Finally, we identified 157 typical non-redundant R2R3-MYB proteins, and also 1 AtCDC5-like R2R3-MYB protein in maize genome. In order to distinguish the remaining R2R3-MYBs, we provisionally named them ZmMYB1 to ZmMYB158, based on the order of the corresponding chromosome locations identified from the maize genome browser (Table S1).

Conserved Residues in the MYB Domain

Similar to their counterparts in other plant species, the basic regions of maize R2R3-MYB domains contained, on average, ~108 basic residues, with rare frequency of deletion or insertion (~2%). By contrast, the region outside the DBD was the most divergent in terms of length, and also amino acid composition. Consistent with earlier reports, the R2 and R3 MYB repeats of ZmMYBs contained characteristic amino acids, including a series of evenly distributed and highly conserved Trp (W) residues (Fig. 1).

As shown in Figure 1, 6 Trp (W) residues at positions 9, 29, and 49 in the R2 repeat, and 62, 81, and 100 in the R3 repeat, form a hydrophobic core and serve as landmarks in the DBD of plant MYB proteins. In general, these Trp (W) residues, excepting Trp-62, are highly conserved in plant MYB DBDs.

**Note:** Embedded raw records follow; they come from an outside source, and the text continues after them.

/-! ## Erases (R399, R401, R405) -/

/-- A record names an old address on a unit and is not sealed yet. -/
def unsealedFrom (s : State) (x : Nat) : Bool :=
  let on (e : Nat) : Bool := entState e == 1 && entUnit s e == x
  (s.wp.streams.any fun k => (k.2.page ++ k.2.flight.flatMap (·.2)).any fun r => (r.rtype == jMap || r.rtype == jUnmap) && on r.oldPa)
    || (s.wp.own.any fun p => p.2.st == 0x13 && !p.2.recorded && on p.2.oldPa)
    || (s.md.relocs.any fun r => r.2.st == 4 && on r.2.old)

/-- A unit may be erased (R399). -/
def erasable (s : State) (x : Nat) : Bool := (s.unit x).valid == 0 && !unsealedFrom s x

/-- An erase of the LUN is queued, formed, or in flight. -/
def erasePending (s : State) (k : Nat) : Bool := eraseBusy s k || (s.lun k).queue.any fun w => w.kind == 2

/-- Wear added by an erase (R405). -/
def wearOf (s : State) (x : Nat) : Nat :=
  let p := s.profile (unitLun x)
  if (s.unit x).slc then (16 * p.peRating + p.peSlc - 1) / max 1 p.peSlc else 16

/-- A unit retired: for good, with its record (R240, R402); a slot without a unit left counts lost, which LUN_OFFLINE then tells. -/
def retireUnit (x : Nat) (s : State) : State :=
  let s := putUnit x (fun u => { u with estate := 7, retire := false }) s
  let s := (jAppend 0 ⟨jRetire, unitId x, 0, 0, 0⟩ s).inc Fld.mapRclStsRetired
  let k := unitLun x
  let p := s.profile k
  let left := (List.range p.unitsPerLun).any fun u => decide ((s.unit (unitKey k u)).estate ≠ 7 ∧ (s.unit (unitKey k u)).estate ≠ 6)
  if left ∨ (setOf s k).isNone ∨ s.md.offQ.contains k then s else { s with md := { s.md with offQ := s.md.offQ ++ [k] } }

/-- The spread of PEC in a geometry class. -/
def pecSpread (s : State) (cls : List Nat) : Nat :=
  let ps := (allUnits s).filterMap fun x => if geoClass s (unitLun x) = cls ∧ (s.unit x).estate ≠ 7 then some (s.unit x).pec else none
  match ps with
  | [] => 0
  | a :: r => r.foldl max a - r.foldl min a

/-- The wear rule is on for a class, by hysteresis (R404). -/
def wearRule (s : State) (cls : List Nat) : Bool :=
  let d := s.get Fld.mapWearCfgDelta
  decide (d * 16 < pecSpread s cls) || (s.md.wearOn.contains cls && decide (d * 12 ≤ pecSpread s cls))

/-- The wear rule of a unit's class as its PEC has changed it (R404). -/
def noteWear (x : Nat) (s : State) : State :=
  let c := geoClass s (unitLun x)
  let on : List (List Nat) := if wearRule s c then c :: s.md.wearOn.erase c else s.md.wearOn.erase c
  { s with md := { s.md with wearOn := on } }
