/-- What a FILTER latches at take (R508, R510). -/
def latchFilter (q : Request) (s : State) : Request × State :=
  if q.opc ≠ 5 then (q, s)
  else
    let prog := q.opx % 2 ^ 8
    let fmt := q.opx / 2 ^ 16 % 2 ^ 16
    let q := { q with gdesc := some (fmt, q.opx % 2 ^ 16) }
    if q.opx / 2 ^ 8 % 2 ^ 8 ≠ 0 ∨ !s.flag Fld.cryGrdPdescValid prog ∨ 64 ≤ fmt ∨ !s.flag Fld.cryGrdFmtW0Valid fmt then
      ({ q with badRef := true }, (s.inc Fld.cryGrdStsBadref).logPacked uCRY 0x1011 [(2, q.sluice), (2, q.cid)])
    else ({ q with gfmt := fmtWords s fmt, gprog := progWords s prog }, s)

/-- What an entry needs to be admitted: a WRITE its slots (R342); a FLUSH notes what it waits for (R328), an UNMAP its tiles. None where it
waits at its sluice's head. -/
def admitEntry (q : Request) (s : State) : Option (Request × State) :=
  match q.opc with
  | 2 =>
    if !q.nsOk then some (q, s)
    else match takeSlots q s with
      | some x => some x
      | none => if q.cls = 0 then some ({ q with status := some 0x10 }, s) else none
  | 3 => some ({ q with waitFor := (s.wp.admitted.filter fun x => x.1 == q.sluice) }, s)
  | 4 => some ({ q with waitFor := q.tiles.zipIdx.map fun t => (t.2, t.1.lta, 0) }, s)
  | _ => some (q, s)

/-- HEAD after an entry. -/
def nextHead (s : State) (i unit len : Nat) : Nat := if unit + len + 1 = slqUnits s i then 0 else unit + len + 1

/-- An entry taken (R435, R441): its tag, its reservation, its request; a NOP with CMPL 0 is taken and has none. None where it cannot be taken
now. -/
def takeEntry (i unit : Nat) (e : SqEntry) (s : State) : Option State :=
  let head := nextHead s i unit e.len
  let spend (s : State) : State := (s.modSluice i fun x => { x with credit := x.credit - 1 }).put Fld.slqHeadHead head i
  let tag := (s.rtag + 1) % 2 ^ 32
  let s := { s with rtag := tag }
  if e.opc = 0 ∧ !e.cmpl then some (spend s)
  else
    let a := takeTokens (newRequest s i e tag) s
    match admitEntry a.1 a.2 with
    | none => none
    | some (q, s) =>
      let b := latchFilter q s
      some (spend ((b.2.setRq b.1).reserve (slqRing s i) b.1.units))

/-- Byte 0 of the units of the entries taken from one read handed back (R420): one posted write, or two where a 4 KiB boundary divides them. -/
def handBack (i unit n : Nat) (s : State) : State :=
  if n = 0 then s
  else s.issueAll ((cutPages (n + 1) (slqAddr s i unit) (32 * n)).map fun c =>
    ({ mkReq (slqPort s i) (slqClass s i) .pw c.1 c.2 (List.replicate (c.2 / 32) 0) with step := 32 }, .handback))

/-- The take limits of R434 that stop a scan before an entry. -/
def takeLimit (s : State) (i taken : Nat) : Bool :=
  decide (8 ≤ taken) || decide (s.get Fld.slqCfgBurst i + 1 ≤ taken)
    || (slqClass s i != 0 && decide ((s.sluice i).credit = 0)) || decide (s.get Fld.slqNsMaxout i ≤ slqOut s i) || !slotFree s (slqClass s i)

/-- The sluice waits for harvest room (R443). -/
def waitRoom (i units : Nat) (s : State) : State :=
  ((s.modSluice i fun x => { x with need := units }).putFlag Fld.slqStsWaitHrv true i).putFlag Fld.hrvStsWaiting true (slqRing s i)

/-- The scan of a block from a unit (R433): the state, the next unit, and the entries taken. `fuel` bounds the entries. -/
def scanBlock (i : Nat) : Nat → Nat → Nat → List Byte → State → State × Nat × Nat
  | 0, unit, taken, _, s => (s, unit, taken)
  | fuel + 1, unit, taken, b, s =>
    if b.length < 32 then (s, unit, taken)
    else if s.flag Fld.slqCfgStrict i ∧ unit = (s.sluice i).limit then (stopScan i s, unit, taken)
    else
      let e := readEntry b
      if !e.own ∧ !s.flag Fld.slqCfgStrict i then
        (if s.flag Fld.slqStsDbPend i then s.putFlag Fld.slqStsDbPend false i else stopScan i s, unit, taken)
      else if takeLimit s i taken then (s, unit, taken)
      else if !hasRoom s (slqRing s i) (entryUnits s i e) then (waitRoom i (entryUnits s i e) s, unit, taken)
      else if unit + e.len + 1 ≤ slqUnits s i ∧ b.length < 32 * (e.len + 1) then
        -- the entry extends past the end of the read: the rest is read first, up to a 4 KiB boundary at a time (R45)
        let at_ := unit + b.length / 32
        (issueFetch i at_ (min (32 * (e.len + 1) - b.length) (4096 - slqAddr s i at_ % 4096)) (s.modSluice i fun x => { x with part := b }), unit, taken)
      else match malformed s i unit e with
        | some code => (malform i unit code e.cid (entryUnits s i e) s, unit, taken)
        | none =>
          match takeEntry i unit e s with
          | none => (s, unit, taken)
          | some t => scanBlock i fuel (nextHead s i unit e.len) (taken + 1) (b.drop (32 * (e.len + 1))) t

For example, substitution at Trp-9, Trp-49, and Trp-100 is found in only 1 ZmMYB, respectively. By contrast, most of the ZmMYBs had a substitution at Trp-62 (Fig. 1), and the exchanged amino acid was predominantly hydrophobic, such as Phe (F) or (less frequently) Ile (I), Leu (L), or Tyr (Y) (Fig. 1). In addition to these highly conserved Trp residues, a cysteine (C) located in the DNA recognition helix of R2 (Cys-45 in Fig. 1) was also completely conserved in the ZmMYB proteins.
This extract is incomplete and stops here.